Turkey could evaluate Finland’s NATO bid separately from Sweden
Turkey could evaluate Finland’s NATO bid independently of Sweden’s, Turkish Foreign Minister Mevlüt Çavuşoğlu said on January 30, after protests, including the burning of a Koran in Stockholm, angered Ankara.
“It is a fair approach to put a difference between a problematic country and a less problematic country. We can evaluate (Finnish and Swedish) NATO applications separately if NATO and those countries make a decision about it,” Çavuşoğlu said.
Sweden and Finland applied last year to join NATO after Russia’s invasion of Ukraine and need the approval of all member states to join. Turkey and Hungary have not yet ratified the Nordic countries’ membership.

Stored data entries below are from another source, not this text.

/-- The register families of block HKP (R564). -/
def hkpRows : List RegRow := [
  ⟨0x100004, 1, 0x10000, 1, 0x4, 0x0, 0x0, 0x0, 0x0, 0x0, .ana⟩,
  ⟨0x100010, 4, 0x4, 1, 0x4, 0x64D6B064, 0x0, 0x0, 0xFFFFFFFF, 0x0, .ana⟩,
  ⟨0x100020, 1, 0x10000, 1, 0x4, 0xD6B064, 0x0, 0x0, 0xFFFFFF, 0x0, .ana⟩,
  ⟨0x100024, 1, 0x10000, 1, 0x4, 0x288C8273, 0x0, 0x0, 0xFFFFFFFF, 0x0, .ana⟩,
  ⟨0x100028, 1, 0x10000, 1, 0x4, 0x7864, 0x0, 0x0, 0xFFFF, 0x0, .ana⟩,
  ⟨0x10002C, 1, 0x10000, 1, 0x4, 0x646407, 0x0, 0x0, 0xFFFFFF07, 0x0, .ana⟩,
  ⟨0x100100, 24, 0x4, 1, 0x4, 0x0, 0x0, 0x0, 0x0, 0x0, .ana⟩,
  ⟨0x100200, 12, 0x4, 1, 0x4, 0x0, 0x0, 0x0, 0x0, 0x0, .ana⟩,
  ⟨0x100240, 12, 0x4, 1, 0x4, 0x0, 0x0, 0x0, 0x0, 0x0, .ana⟩,
  ⟨0x100280, 1, 0x10000, 1, 0x4, 0x0, 0x0, 0x0, 0x0, 0x0, .ana⟩]

/-- The register families of block SEC (R564). -/
def secRows : List RegRow := [
  ⟨0x110000, 1, 0x10000, 1, 0x4, 0xFFF3, 0x0, 0x0, 0x0, 0x0, .cpu⟩,
  ⟨0x110004, 1, 0x10000, 1, 0x4, 0x0, 0x0, 0x0, 0x0, 0x0, .cpu⟩,
  ⟨0x110010, 1, 0x10000, 1, 0x4, 0x0, 0x0, 0x0, 0x0, 0x0, .cpu⟩,
  ⟨0x110020, 1, 0x10000, 1, 0x4, 0x0, 0xFFFFF, 0x0, 0x0, 0x80000000, .cpu⟩,
  ⟨0x110040, 1, 0x10000, 1, 0x4, 0x0, 0x0, 0x0, 0x0, 0x0, .cpu⟩]

/-- The register families of a 64 KiB block of BAR0 (R564). -/
def regRows (block : Nat) : List RegRow :=
  match block with
  | 0 => sysRows
  | 1 => pckRows
  | 2 => blkRows
  | 3 => hifRows
  | 4 => jrnRows
  | 5 => cpxRows
  | 6 => fslRows
  | 7 => pwmRows
  | 8 => gdcRows
  | 9 => adcRows
  | 10 => posRows
  | 11 => motRows
  | 12 => safRows
  | 13 => chnRows
  | 14 => canRows
  | 15 => recRows
  | 16 => hkpRows
  | 17 => secRows
  | _ => []

/-- The default values of the rows of the safe-state table (R330). -/
def sstReset : List Nat := [
  0x21, 0x121, 0x25, 0x21, 0x22, 0x22, 0x62, 0x22, 0x0, 0x25, 0x22, 0x10, 0x10, 0x22, 0x22, 0x22,
  0x122, 0x25, 0x25, 0x10, 0x22, 0x10, 0x22, 0x22, 0x10, 0x10, 0x10, 0x322, 0x22, 0x21, 0x122, 0x21]

/-- Does the family hold a register at byte offset `off`? -/
def RegRow.covers (r : RegRow) (off : Nat) : Bool :=
  let d := off - r.base
  decide (r.base ≤ off) && decide (d / r.s1 < r.n1) && (d % r.s1) % r.s2 == 0
    && decide ((d % r.s1) / r.s2 < r.n2)

/-- The family of the register at byte offset `off`, if the index names one (R565). -/
def findRow (off : Nat) : Option RegRow :=
  (regRows (off / 0x10000)).find? (fun r => r.covers off)

/-- The reset value of the register at `off`: R330 for the safe-state table, R571 for the identity
registers, and the register maps for every other register. -/
def resetVal (off : Nat) : BitVec 32 :=
  if off = 0 then BitVec.ofNat 32 (0x9880 + 0x10000 * (Config.siliconRev.toNat + 1))
  else if off = 0x8 then Config.serialLo
  else if off = 0xC then Config.serialHi
  else if 0x20100 ≤ off ∧ off < 0x20180 then BitVec.ofNat 32 (sstReset.getD ((off - 0x20100) / 4) 0)
  else match findRow off with
    | some r => BitVec.ofNat 32 r.reset
    | none => 0#32

end Sys2Proof.Machine
end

President Recep Tayyip Erdoğan has pushed the debate over NATO expansion into a campaign ahead of Turkey’s close presidential and parliamentary elections in May, rallying his supporters.
Turkey is never against NATO expansion, Çavuşoğlu added. But the steps Sweden has taken under a trilateral agreement signed last year are not enough, he said.
Last week, Turkey suspended NATO talks with Sweden and Finland regarding the protests in Stockholm. Erdoğan signaled on January 29 that Ankara may agree to Finland joining NATO before Sweden.
Turkey says that Sweden, in particular, harbors what it says are militants from the outlawed Kurdistan Workers’ Party (PKK), which took up arms against the Turkish state in 1984.